Clarins Lip Perfector 02
Piszę po raz trzeci tę recenzję, a jak blogger znowu zacznie żartować to poddaję się.
Clarins Instant Lip Perfector w kolorze 02 Apricot. Jest to balsam do ust z odrobiną koloru. Kiedyś wspominałam, że nie jestem lipgloss girl, a tak właściwie, to nie posiadam żadnego :p Nie znoszę tego, że się kleją a po krótkim czasie zostawiają białą okropną linię na ustach. A więc stwierdziłam, że wcale ich nie potrzebuję.
Jak widać, dopuszczam małe wyjątki, jak ten powyżej. Kupiłam w promocji za 35 pln i szczerze mówiąc więcej nie jest wart.
- nie jest klejący ani trochę. ani troszeczkę.
- zostawia ładną, mokrą poświatę na ustach
- nie spływa z ust
- nie wchodzi w zmarszczki (przy najmniej kolor który posiadam, za inne się nie wypowiadam)

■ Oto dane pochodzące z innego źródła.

/-- A unit of `zrl.pack`. -/
def packUnit (team : Nat) (b : Job) : Run Unit :=
  (packTokens team b 512 b.pos b.held).then fun r =>
    let out := r.2.take 512
    let dst := operandAddr (modeDstTs b.mode) b.b + 512 * b.cursor
    (jobWrite team b.core b.id (modeDstTs b.mode) ((addrsFrom dst out.length).zip out)).then fun _ =>
      unitDone team b out.length fun x => { x with pos := r.1, held := r.2.drop 512 }

/-- A token of `zrl.unpack`. -/
def unpackUnit (team : Nat) (b : Job) : Run Unit :=
  let len := bitsOf b.c 39 0
  let input := len + blocks4k len
  let src := operandAddr (modeSrcTs b.mode) b.a + b.pos
  let dst := operandAddr (modeDstTs b.mode) b.b + b.written
  if input ≤ b.pos then .stop .corrupt
  else
    (jobRead team b (modeSrcTs b.mode) [src]).then fun tk =>
      let v := (tk.getD 0 0).toNat
      let n := 32 * (v % 128 + 1)
      if len < b.written + n ∨ (128 ≤ v ∧ input < b.pos + 1 + n) then .stop .corrupt
      else
        (if 128 ≤ v then jobRead team b (modeSrcTs b.mode) (addrsFrom (src + 1) n)
          else .pure (List.replicate n 0)).then fun bs =>
          (jobWrite team b.core b.id (modeDstTs b.mode) ((addrsFrom dst n).zip bs)).then fun _ =>
            unitDone team b n fun x => { x with pos := x.pos + 1 + if 128 ≤ v then n else 0 }

/-! ## Objects (R250) -/

/-- `bar.init` writes the whole object and tests the waiters; `bar.expect` adds to PEND. -/
def objectUnit (team : Nat) (b : Job) : Run Unit :=
  let done := fun (x : Job) => { x with ending := true }
  if b.opc = 10 then
    objectUpdate team b b.a.toNat
      (fun s p _ => some ([b.b, 0, waiterBits s (waitersLeft s p 0), 0, 0, 0, 0, 0], true)) (fun _ => done)
  else
    objectUpdate team b b.a.toNat
      (fun _ _ ws => if 2 ^ 64 ≤ (ws.getD 0 0).toNat + b.b.toNat then none else some ([ws.getD 0 0 + b.b, ws.getD 1 0], false))
      (fun ws x =>
        if 2 ^ 64 ≤ (ws.getD 0 0).toNat + b.b.toNat then done { x with pos2 := (ws.getD 0 0).toNat, status := 5 }
        else done { x with pos2 := (ws.getD 0 0).toNat + b.b.toNat })

/-! ## The beginning of a job (R58, R59) -/

/-- Is no byte to be written: the job completes at once and counts nothing (R242)? -/
def Job.isEmpty (b : Job) : Bool := decide (b.opc ≤ 8) && b.total == 0

/-- The reference of the warp that submitted a job. -/
def jobWarp (team : Nat) (b : Job) : WRef := { team := team, warp := b.warp }

/-- The object of a channel job. -/
def chanObject (b : Job) : Nat := if b.opc = 13 then b.b.toNat else b.a.toNat

/-- Do the words of a channel object hold values outside their ranges (R251)? -/
def chanBad (w0 w1 : W64) : Bool :=
  bitsOf w0 63 57 != 0 || bitsOf w0 56 0 % 512 != 0 || bitsOf w1 63 32 == 0 || decide (2 ^ 20 < bitsOf w1 63 32) ||
    bitsOf w1 31 0 % 32 != 0 || bitsOf w1 31 0 == 0 || decide (65536 < bitsOf w1 31 0)

/-- The ring of a channel. -/
def chanRing (w0 w1 : W64) : Region := { ts := false, first := bitsOf w0 56 0, len := bitsOf w1 63 32 * (bitsOf w1 31 0 + 32) }

/-- A channel job with its position and regions. -/
def Job.placed (b : Job) (w0 w1 pos : W64) : Job :=
  let msz := bitsOf w1 31 0
  let data := regionOf false (if b.opc = 13 then b.a else b.b) msz
  let ring := chanRing w0 w1
  { b with
    begun := true, total := msz, pos := pos.toNat, at_ := 0,
    regions := if b.opc = 13 then [data] else [ring], wregions := if b.opc = 13 then [ring] else [data] }

/-- A channel that nothing has used. -/
def Chan.start : Chan := { sent := .empty, doneTo := 0, done := [], abandoned := [] }

/-- The device's record of a job's channel. -/
def chanOf (s : State) (team : Nat) (b : Job) : Chan :=
  match s.context? (s.ctxOf team) with
  | some c => c.chans.getD (chanObject b) .start
  | none => .start

/-- Changes the record. -/
def modChan (s : State) (team : Nat) (b : Job) (f : Chan → Chan) : State :=
  s.modCtx (s.ctxOf team) fun c => { c with chans := c.chans.modifyD (chanObject b) .start f }
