-- ==== Sys2Proof/Machine/Fabric.lean ====
section
/-! DEFINITION. The fabric: routers, injection, throttling, reassembly, overflow, loss, links and system time
(spec/11_fabric.md R398 to R425; spec/13_loader.md R473). Which flit an endpoint offers, and when, is a free choice
(notes/assumptions/18.md). -/

namespace Sys2Proof.Machine

/-- Changes the fabric. -/
def State.modFab (s : State) (f : Fabric → Fabric) : State := s.modEng fun e => { e with fab := f e.fab }

/-- Changes a router. -/
def State.modRouter (s : State) (r : Nat) (f : Router → Router) : State :=
  s.modFab fun b => { b with routers := b.routers.modifyD r Router.start f }

/-- A message that is not yet reassembled. -/
def State.message? (s : State) (m : Nat) : Option Message := s.eng.fab.messages.find? m

/-- Changes a message. -/
def State.modMessage (s : State) (m : Nat) (f : Message → Message) : State :=
  s.modFab fun b => { b with messages := b.messages.modify m f }

/-! ## The torus (R418 to R421; spec/13_loader.md R473) -/

/-- The torus extents in X, Y and Z. -/
def extents (s : State) : List Nat :=
  let w := s.ldr.device.getD 0 0
  [bitsOf w 25 19, bitsOf w 32 26, bitsOf w 40 33]

/-- X, Y and Z of a device id (R418). -/
def deviceCoords (d : Nat) : List Nat := [d % 64, d / 64 % 64, d / 4096]

/-- The number of configured devices. -/
def deviceCount (s : State) : Nat := product (extents s)

/-- The rank of a device among the configured ones, by rising id (R407). -/
def deviceRank (s : State) (d : Nat) : Nat :=
  match extents s, deviceCoords d with
  | [ex, ey, _], [x, y, z] => x + ex * (y + ey * z)
  | _, _ => 0

/-- System time (R407; spec/13_loader.md R473): the base and the clk counted since the step. -/
def systemTime (s : State) : Nat := (s.ldr.stBase + (s.clk - s.ldr.stClk.getD 0)) % 2 ^ 64

/-- The directions, 0 +X, 1 −X, 2 +Y, 3 −Y, 4 +Z, 5 −Z, that shorten the way to a device: the shorter way around in each
dimension, + when both are equally long (R420). -/
def linkDirs (s : State) (d : Nat) : List Nat :=
  let steps := fun (k e a b : Nat) =>
    let way := (b + e - a) % e
    if way = 0 then [] else if 2 * way ≤ e then [2 * k] else [2 * k + 1]
  match extents s, deviceCoords (s.deviceId), deviceCoords d with
  | [ex, ey, ez], [x, y, z], [x', y', z'] => steps 0 ex x x' ++ steps 1 ey y y' ++ steps 2 ez z z'
  | _, _, _ => []

/-- The direction of a link port: of ports 0 to 11 their own, of a spare port in use that of the port it stands in for
(R419; spec/13_loader.md R473). -/
def portDir (s : State) (p : Nat) : Option Nat :=
  if p < 12 then some (p / 2)
  else
    let w := s.ldr.device.getD 3 0
    let k := p - 12
    if bitOf w (8 * k + 7) then some (bitsOf w (8 * k + 3) (8 * k) / 2) else none

/-- Is a link port down? -/
def portDown (s : State) (p : Nat) : Bool := (s.eng.fab.ports.find? p).any fun x => x.down

/-- The sub-ports of a router that can carry flits, as outputs 4 to 7 with their directions. -/
def subPorts (s : State) (r : Nat) : List (Nat × Nat) :=
  if r < 64 then []
  else
    (List.range 4).filterMap fun i =>
      let p := 2 * (r - 64) + i / 2
      match portDir s p with
      | some d => if portDown s p then none else some (4 + i, d)
      | none => none

/-! ## Rank (R406, R407) -/

/-- Is a mesh flit of a source router golden in this clk? -/
def goldenMesh (s : State) (src : Nat) : Bool := src == s.eng.fab.golden && decide (s.clk % 4096 < 4064)

/-- Is a link flit of a source device golden in this clk? -/
def goldenLink (s : State) (dev : Nat) : Bool :=
  let t := systemTime s
  deviceRank s dev == t / 4096 % deviceCount s && decide (t % 4096 < 4064)

/-- The keys by which flits compete, the first to be compared first. -/
def flitRank (s : State) (f : Flit) : List Nat :=
  match s.message? f.msg with
  | none => []
  | some m =>
    let gold := if m.xd then goldenLink s m.sdev else goldenMesh s m.src
    [if gold then 0 else 1, 4095 - f.age, if m.xd then 0 else 1, if m.xd then m.sdev else m.src,
      if m.xd then m.ddev else 0, m.msgid, f.seqno]

/-- Puts a flit into a list that is in order of rank. -/
def insertFlit (s : State) (f : Flit) : List Flit → List Flit
  | [] => [f]
  | g :: r => if comesBefore (flitRank s f) (flitRank s g) then f :: g :: r else g :: insertFlit s f r

/-! ## Outputs (R398, R400, R408, R420) -/

/-- The router that a mesh output leads to: 0 N, 1 E, 2 S, 3 W. -/
def neighbour (r out : Nat) : Option Nat :=
  if out = 0 then (if 8 ≤ r then some (r - 8) else none)
  else if out = 1 then (if r % 8 < 7 then some (r + 1) else none)
  else if out = 2 then (if r < 64 then some (r + 8) else none)
  else if out = 3 then (if 0 < r % 8 then some (r - 1) else none)
  else none

/-- The input by which a flit that left by a mesh output arrives. -/
def inputFor (out : Nat) : Nat := if out = 0 then 2 else if out = 1 then 3 else if out = 2 then 0 else 1

/-- Along row 8 toward a router of it. -/
def alongRow (r k : Nat) : List Nat := if r < k then [1] else if k < r then [3] else []

/-- The router of row 8 nearest to `r` that has a port in one of some directions. -/
def nearestPort (s : State) (r : Nat) (dirs : List Nat) : Option Nat :=
  let has := fun k => (subPorts s k).any fun p => dirs.contains p.2
  let ks := (List.range 8).filterMap fun i => if has (64 + i) then some (64 + i) else none
  foldOver
    (fun (best : Option Nat) k => match best with
      | none => some k
      | some b => if (k - r) + (r - k) < (b - r) + (r - b) then some k else some b)
    none ks

/-- The productive outputs of a message at router `r`, in the order in which they are tried. A link flit whose router has no
port of its directions goes along row 8 toward one that has. -/
def productive (s : State) (r : Nat) (m : Message) : List Nat :=
  if m.xd then
    if m.ddev = s.deviceId then alongRow r (linkHome m.sdev)
    else
      let dirs := linkDirs s m.ddev
      let here := ((subPorts s r).filter fun p => dirs.contains p.2).map Prod.fst
      if ¬ here.isEmpty then here
      else match nearestPort s r dirs with
        | some k => alongRow r k
        | none => []
  else
    let x := r % 8
    let y := r / 8
    let x' := m.dst % 8
    let y' := m.dst / 8
    (if x < x' then [1] else if x' < x then [3] else []) ++ (if y < y' then [2] else if y' < y then [0] else [])

/-- The outputs that a message may take at router `r` when it is deflected: N, E, S, W, then link sub-ports by number. A link
flit stays in row 8; a mesh flit takes no sub-port. -/
def anyOutput (s : State) (r : Nat) (m : Message) : List Nat :=
  if m.xd then ([1, 3].filter fun o => (neighbour r o).isSome) ++ (subPorts s r).map Prod.fst
  else [0, 1, 2, 3].filter fun o => (neighbour r o).isSome

/-- Is a message addressed to a router? -/
def addressedTo (s : State) (r : Nat) (m : Message) : Bool :=
  if m.xd then m.ddev == s.deviceId && r == linkHome m.sdev else m.dst == r

/-- The ejection port of an endpoint: 0 for EP 0 to 3, 1 for EP 4 to 7 (R400). -/
def ejectPort (m : Message) : Nat := if m.xd then 1 else m.dstEp / 4

/-! ## Messages that are whole (R414, R502) -/

/-- The core at a router's endpoint (R399). -/
def coreAt (r ep : Nat) : Nat := 4 * (16 * (r % 8 / 4 + 2 * (r / 8 / 4)) + r % 8 % 4 + 4 * (r / 8 % 4)) + ep

/-- The bytes with which a response is carried. -/
def replyBytes (s : State) (w : WRef) (op lane : Nat) : Nat :=
  match ((s.warp? w).bind fun x => x.op? op).bind fun o => o.item? lane with
  | some i => match i.place with
    | some p => p.grain
    | none => 8
  | none => 0

/-- The device that a message goes to, beyond a link endpoint. -/
def peerOf (s : State) : Purpose → Nat
  | .request w op lane =>
    match ((s.warp? w).bind fun x => x.op? op).bind fun o => o.item? lane with
    | some i => match i.place with
      | some p => p.dev
      | none => 0
    | none => 0
  | .write id => match s.mem.writes.find? id with
    | some m => m.dev
    | none => 0
  | .fetch _ _ line => lineDev line
  | .answer id => match s.ldr.outs.find? id with
    | some a => a.dev.getD 0
    | none => 0
  | _ => 0

/-- The lane of an operation, if it is still in flight. -/
def itemOf (s : State) (w : WRef) (op lane : Nat) : Option (Op × Item) :=
  ((s.warp? w).bind fun x => x.op? op).bind fun o => (o.item? lane).map fun i => (o, i)

/-- A response that is lost, or brings poisoned bytes to its lane: what the home does for an operation that is no load it has done, and the lane fills
POISON (R405, R413, R417). -/
def loseReply (s : State) (w : WRef) (op lane : Nat) : State :=
  match itemOf s w op lane with
  | none => s
  | some (o, i) =>
    if i.trip = 2 then s
    else if o.filledByLoad || o.isWaitcmp || (o.unit == unitCp && o.opc == 12) || (o.unit == unitTell && o.opc == 3 && i.extra.isEmpty) then
      failItem s w o i codePoison
    else s.modWarp w fun x => x.modOp op fun o => o.modItem lane fun i => { i with trip := 2, lost := true }

/-- A request that is lost on its way to its home: nothing is performed, and the lane fills POISON. -/
def loseRequest (s : State) (w : WRef) (op lane : Nat) : State :=
  match itemOf s w op lane with
  | none => s
  | some (o, i) => if i.trip = 2 then s else failItem s w o i codePoison

/-- Where a lane's own bytes lie in its response, and how many: a load's response carries its grain. -/
def replyPart (o : Op) (i : Item) : Nat × Nat :=
  match i.place with
  | some p => if isMem o.unit && isLoad o.opc then (p.pa % p.grain, o.width i) else (0, 128)
  | none => (0, 128)

/-- A response is there: the lane's access may be performed and fill. Poisoned groups of its data count where they meet the lane's
bytes; beside them they only keep a copy from being made (R405). -/
def replyArrives (s : State) (w : WRef) (op lane : Nat) (bad : List Nat) : State :=
  match itemOf s w op lane with
  | none => s
  | some (o, i) =>
    let k := replyPart o i
    if bad.any fun g => overlap (8 * g) 8 k.1 k.2 then loseReply s w op lane
    else s.modWarp w fun x => x.modOp op fun o => o.modItem lane fun i =>
      if i.trip = 1 then { i with trip := 2, spoiled := !bad.isEmpty } else i

/-- Poisoned operands reach a home: an atomic's target is poisoned, an object operation is not performed (R405, R223). -/
def requestPoison (s : State) (w : WRef) (op lane : Nat) (bad : List Nat) : State :=
  if bad.isEmpty then s
  else
    match itemOf s w op lane with
    | none => s
    | some (o, i) =>
      match i.place with
      | some p => if isMem o.unit && isAtomic o.opc then poisonSectors [p.gaddr / 32] s else s
      | none => loseRequest s w op lane

/-- A write arrives at its home with what of its bytes is poisoned (R405, R223). -/
def writeComes (s : State) (id : Nat) (bad : List Nat) : State :=
  let secs := fun (m : MemWrite) =>
    (bad.flatMap fun k => ((List.range 8).filterMap fun j => m.bytes[8 * k + j]?).map fun b => gaddr m.tgt m.dev b.1 / 32).eraseDups
  writeArrives (s.modMem fun m => { m with writes := m.writes.modify id fun x => { x with bad := secs x } }) id

/-- An update arrives at its sharer; of poisoned bytes the sharer keeps no copy (R405). -/
def updateComes (s : State) (id : Nat) (bad : List Nat) : State :=
  let s1 := s.modMem fun x => { x with updates := x.updates.modify id fun u => { u with arrived := true } }
  match bad, s.mem.updates.find? id with
  | _ :: _, some u => s1.modCore u.core fun k => { k with l1 := k.l1.filter fun sec _ => !u.bytes.any fun b => b.1 / 32 == sec }
  | _, _ => s1
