/-! ## Turns of the device -/

/-- Frames received right at the ports that are not down. -/
def framesOf (s : State) : List Turn :=
  ((List.range 16).filter fun p => !portDown s p).map fun p => .event .linkFrameReceive (.frame { port := p, crcOk := true })

/-- The turns of the fabric that a clk holds. Flits that would come too late come in (spec/11_fabric.md R421). -/
def dueOfFabric (s : State) : List Turn :=
  let b := s.eng.fab
  let routers := (b.flits.map fun f => f.router).eraseDups
  turnIf (s.clk % 64 == 0) .ageTick .none ++
    ((if s.clk % 256 = 0 then b.routers.keys else []).map fun r => .event .throttleUpdate (.num r)) ++
    turnIf (s.clk % 4096 == 0) .goldenEpoch .none ++
    ((List.range 72).filter routers.contains).map (fun r => .event .flitArrival (.num r)) ++
    (if b.messages.vals.any fun m => !m.overflow.isEmpty then s.cores.keys.map fun c => .event .overflowMove (.num c) else []) ++
    ((b.messages.entries.filter fun e => messageOver s e.2).map fun e => .event .reassemblyTimeout (.num e.1)) ++
    if b.messages.vals.any (Message.late s) then framesOf s else []

/-- The turns of the fabric at no stated time. -/
def mayOfFabric (s : State) : List Turn :=
  let b := s.eng.fab
  let senders := ((b.messages.vals.filter fun m => !m.toSend.isEmpty).map fun m => m.src).eraseDups
  (senders.map fun r => .event .flitInjection (.num r)) ++
    (if (outsideFlits s).isEmpty then [] else framesOf s) ++
    ((b.credits.map Prod.fst).eraseDups.map fun r => .event .creditReturn (.num r)) ++
    turnIf (s.ldr.stClk.isSome && decide (1 < deviceCount s)) .systemTimeSlew .none

/-- The turns of a core that are due: idle FMA pairs and the wait of its array. -/
def dueOfCore (s : State) (c : Nat) (k : Core) : List Turn :=
  ((k.quads.entries.filter fun q => q.2.pairActive && decide (q.2.pairUntil ≤ s.clk)).map fun q => .event .fmaPairIdle (.pair c q.1)) ++
    turnIf (k.arrayWait != 0 && decide (k.arrayWait + 63 ≤ s.clk) && !k.arrayFirst) .arrayWaitExpiry (.num c)

/-- The turns of the memory and the engines at no stated time. -/
def mayOfMemory (s : State) : List Turn :=
  let lines := fun (k : Core) => (k.l1.keys.map fun sec => sec / 16).eraseDups
  let k := s.eng.snap
  (s.mem.writes.keys.map fun n => .event .writeAcknowledge (.num n)) ++
    (s.mem.updates.keys.map fun n => .event .updateApply (.num n)) ++
    (s.cores.entries.flatMap fun e => (lines e.2).map fun n => .event .l1Eviction (.pair e.1 n)) ++
    ((s.cores.vals.flatMap lines).eraseDups.map fun n => .event .l2Eviction (.num n)) ++
    (s.mem.remote.keys.map fun key => .event .l2Eviction (.pair (key % 4) (key / 4))) ++
    (s.mem.quarantine.map fun q => .event .quarantineRelease (.num q.frame)) ++
    (k.waiting.keys.map fun n => .event .autoCommit (.num n)) ++
    ((k.taken.take 1).map fun x => .event .commitPublish (.num x.time)) ++
    (k.chains.entries.flatMap fun e => e.2.older.map fun v => .event .lichenReclaim (.pair e.1 v.time)) ++
    (s.eng.aceMsgs.keys.map fun n => .event .aceBroadcastApply (.num n))

/-- The turns of functions, contexts and commands that are due. -/
def dueOfLoader (s : State) : List Turn :=
  (s.ldr.funcs.entries.flatMap fun e =>
    (e.2.reqs.entries.filter fun r => decide (r.2.clk + sto2 s r.2.ctx < s.clk)).map fun r =>
      .event .pageRequestTimeout (.pair e.1 r.1)) ++
    (s.ldr.contexts.entries.flatMap fun e =>
      turnIf (e.2.traps.any (CtxTrap.overdue (serviceOver s e.1) 2)) .serviceTimeout (.timeout (.context e.1)) ++
        turnIf (s.clk % 2 ^ 20 == 0 && e.2.scanSince.isSome) .waitGraphScan (.num e.1)) ++
    (s.ldr.journal.entries.flatMap fun e =>
      turnIf (e.2.state == .running && e.2.opc == 3 && s.clk % 2 ^ 20 == 0) .launchProgressUpdate (.num e.1) ++
        turnIf (e.2.state == .running && e.2.opc == 0x10) .exportTimeout (.num e.1)) ++
    turnIf (s.clk % 2 ^ 48 == bitsOf (s.ldr.device.getD 5 0) 47 0) .systemTimeStep .none ++
    ((s.eng.snap.waiting.entries.filter fun e => e.2.since.any (waitOver s)).map fun e => .event .heapWaitExpiry (.num e.1)) ++
    (s.eng.aceMsgs.entries.filter fun e => decide (e.2.due ≤ s.clk)).map fun e => .event .aceBroadcastApply (.num e.1)

/-- The turns of functions, cores that save, and commands at no stated time. -/
def mayOfLoader (s : State) : List Turn :=
  let waits := fun (r : Nat) => (s.ldr.contexts.vals.filter fun c => c.traps.any (CtxTrap.overdue (fun _ => true) r)).map fun c => c.func
  ((s.ldr.funcs.entries.filter fun e => !e.2.cores.isEmpty).map fun e => .event .teamPlacement (.num e.1)) ++
    ((s.cores.entries.filter fun e => !e.2.save.isEmpty).map fun e => .event .saveEnd (.num e.1)) ++
    ((waits 3).eraseDups.map fun f => .event .serviceTimeout (.timeout (.partition f))) ++
    turnIf (!(waits 4).isEmpty) .serviceTimeout (.timeout .device) ++
    s.ldr.journal.entries.flatMap fun e =>
      if e.2.busy then [.command e.1]
      else match e.2.state with
        | .recorded _ => []
        | _ => [.event .commandComplete (.num e.1)]

/-- Has a team been frozen for so long that its save must come to its end (spec/12_supervisor.md R456)? -/
def Team.lateSave (t : Team) (clk : Nat) : Bool := t.status == .saving && decide (t.savedAt + 2 ^ 15 ≤ clk)

/-- The steps on which a late save waits are taken in each clk, so that it ends within the 50,000 clk of R456: those of its teams, of flits that
wait, of commits (DEDUCED, notes/assumptions/23.md). -/
def dueSaves (s : State) : List Turn :=
  let late := s.teams.entries.filter fun e => e.2.lateSave s.clk
  if late.isEmpty then []
  else
    let b := s.eng.fab
    (late.flatMap fun e => mayOfTeam s e.1 e.2) ++
      (((b.messages.vals.filter fun m => !m.toSend.isEmpty).map fun m => m.src).eraseDups.map fun r => .event .flitInjection (.num r)) ++
      ((b.credits.map Prod.fst).eraseDups.map fun r => .event .creditReturn (.num r)) ++
      (s.eng.snap.waiting.keys.map fun n => .event .autoCommit (.num n)) ++
      ((s.eng.snap.taken.take 1).map fun x => .event .commitPublish (.num x.time)) ++
      ((late.map fun e => e.2.core).eraseDups.map fun c => .event .saveEnd (.num c))

/-- The halts whose edge has come. -/
def dueHalts (s : State) : List Turn :=
  (s.ldr.halts.entries.filter fun e => !e.2.halted && decide (e.2.edge ≤ s.clk)).map fun e => .event .haltEdge (.num e.1)

/-- The cores that run teams. -/
def busyCores (s : State) : List Nat :=
  let on := (s.teams.vals.filter fun t => t.status != .saved && !t.dead).map fun t => t.core
  (List.range 256).filter on.contains

/-- The issue turns of a clk. -/
def issueTurns (s : State) : List Turn := (busyCores s).flatMap fun c => [0, 1, 2, 3].map fun q => .issue c q

/-- The turns of a clk, in order. -/
def planClk (s : State) : State :=
  let due := dueOfFabric s ++ (s.teams.entries.flatMap fun e => dueOfTeam s e.1 e.2) ++
    (s.cores.entries.flatMap fun e => dueOfCore s e.1 e.2) ++ dueOfLoader s ++ dueSaves s
  let may := (s.teams.entries.flatMap fun e => mayOfTeam s e.1 e.2) ++ mayOfFabric s ++ mayOfMemory s ++ mayOfLoader s
  let r := fairTurns may s
  let o := anyOrder r.1 r.2
  { o.2 with agenda := due ++ o.1 ++ dueHalts s ++ issueTurns s }

/-! ## What advances with the clk -/

/-- The warps of a core that came back in a handler and have no permit yet, by quad, then slot (spec/12_supervisor.md R438). -/
def permitSeekers (s : State) (core : Nat) : List WRef :=
  let ts := s.teams.entries.filter fun e => e.2.core == core && e.2.status == .resident && decide (e.2.readyAt ≤ s.clk)
  (List.range 64).flatMap fun k => ts.flatMap fun e => (e.2.refs e.1).filter fun w => match e.2.warps[w.warp]? with
    | some x => x.owesPermit && x.quad * 16 + x.slot == k
    | none => false

/-- Teams frozen from this clk on give up their permits; warps that came back take theirs. -/
def turnPermits (s : State) : State :=
  let frozen := (s.teams.entries.filter fun e => e.2.status == .saving && e.2.savedAt == s.clk).map Prod.fst
  let s1 := foldOver returnPermits s frozen
  foldOver takePermit s1 ((busyCores s1).flatMap (permitSeekers s1))

/-- Performance events whose places are not modelled, L2 misses, HBM sectors read and TLB misses, are counted freely
(spec/12_supervisor.md R447; notes/assumptions/19.md). -/
def driftCounters (s : State) (c : Nat) : State :=
  let sel := (s.func (s.core c).func).evsel
  let loose := fun (i : Nat) => let e := sel.getD i 0; bitOf e 15 && (bitsOf e 7 0 == 5 || bitsOf e 7 0 == 6 || bitsOf e 7 0 == 8)
  foldOver
    (fun s i =>
      if loose i then
        let r := freeWord s
        r.2.modCore c fun k => { k with pmcs := modifyAt (fun v => v + r.1.setWidth 48) i k.pmcs }
      else s)
    s (List.range 8)

/-- The next clk begins. -/
def nextClk (s : State) : State :=
  let s1 := fabricTurn { s with clk := s.clk + 1 }
  let s2 := { s1 with teams := s1.teams.mapVals fun _ t => countTeam t }
  let s3 := s2.modLdr fun d => { d with contexts := d.contexts.mapVals fun k c => scanCount s2 k c }
  let s4 := foldOver settleArray s3 ((s3.cores.filter fun _ k => k.arrayWait != 0).keys)
  foldOver driftCounters (turnPermits s4) (busyCores s4)

/-- The turn of a clk: counts advance and the turns of the new clk are laid down. -/
def tick (s : State) : State := planClk (nextClk s)

end Sys2Proof.Machine
end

- pojemnosc 12 ml czyli całkiem sporo.
- aplikator w postaci gąbeczki - czy to higieniczne mogłabym dyskutować
- po ściśnięciu lekko tubki produkt wychodzi na jej powierzchnię, ale w wystarczającej ilości
- ciemne usta ładnie tonuje (akurat na dzisiejszych zdjęciach mój pigment nie jest zbytnio widoczny, ale za to macie piegi :))
- nawilżenie - sprawa indywidualna. Ja mam raczej suche usta dosc często, wiec po 2-3 godzinach muszę aplikować ponownie, bo albo znika albo się wchłania. tego nie mogę ustalić. Dla kogoś bez nadmiernych problemów będzie doskonały.
Clarins w swojej ofercie ma jeszcze dwa inne kolory - 01 jest różowy z drobinkami, 02 - brzoskwioniowy bez drobinek oraz 03 - odcień nude. Kolor 02 daje najmniejsze krycie z całej trójki i najbardziej pasuje do mojego odcienia cery. Pięknie pachnie wanilią, jeśli ktoś lubi, bo jest to bardzo słodki zapach, ale nie utrzymuję się na ustach długo.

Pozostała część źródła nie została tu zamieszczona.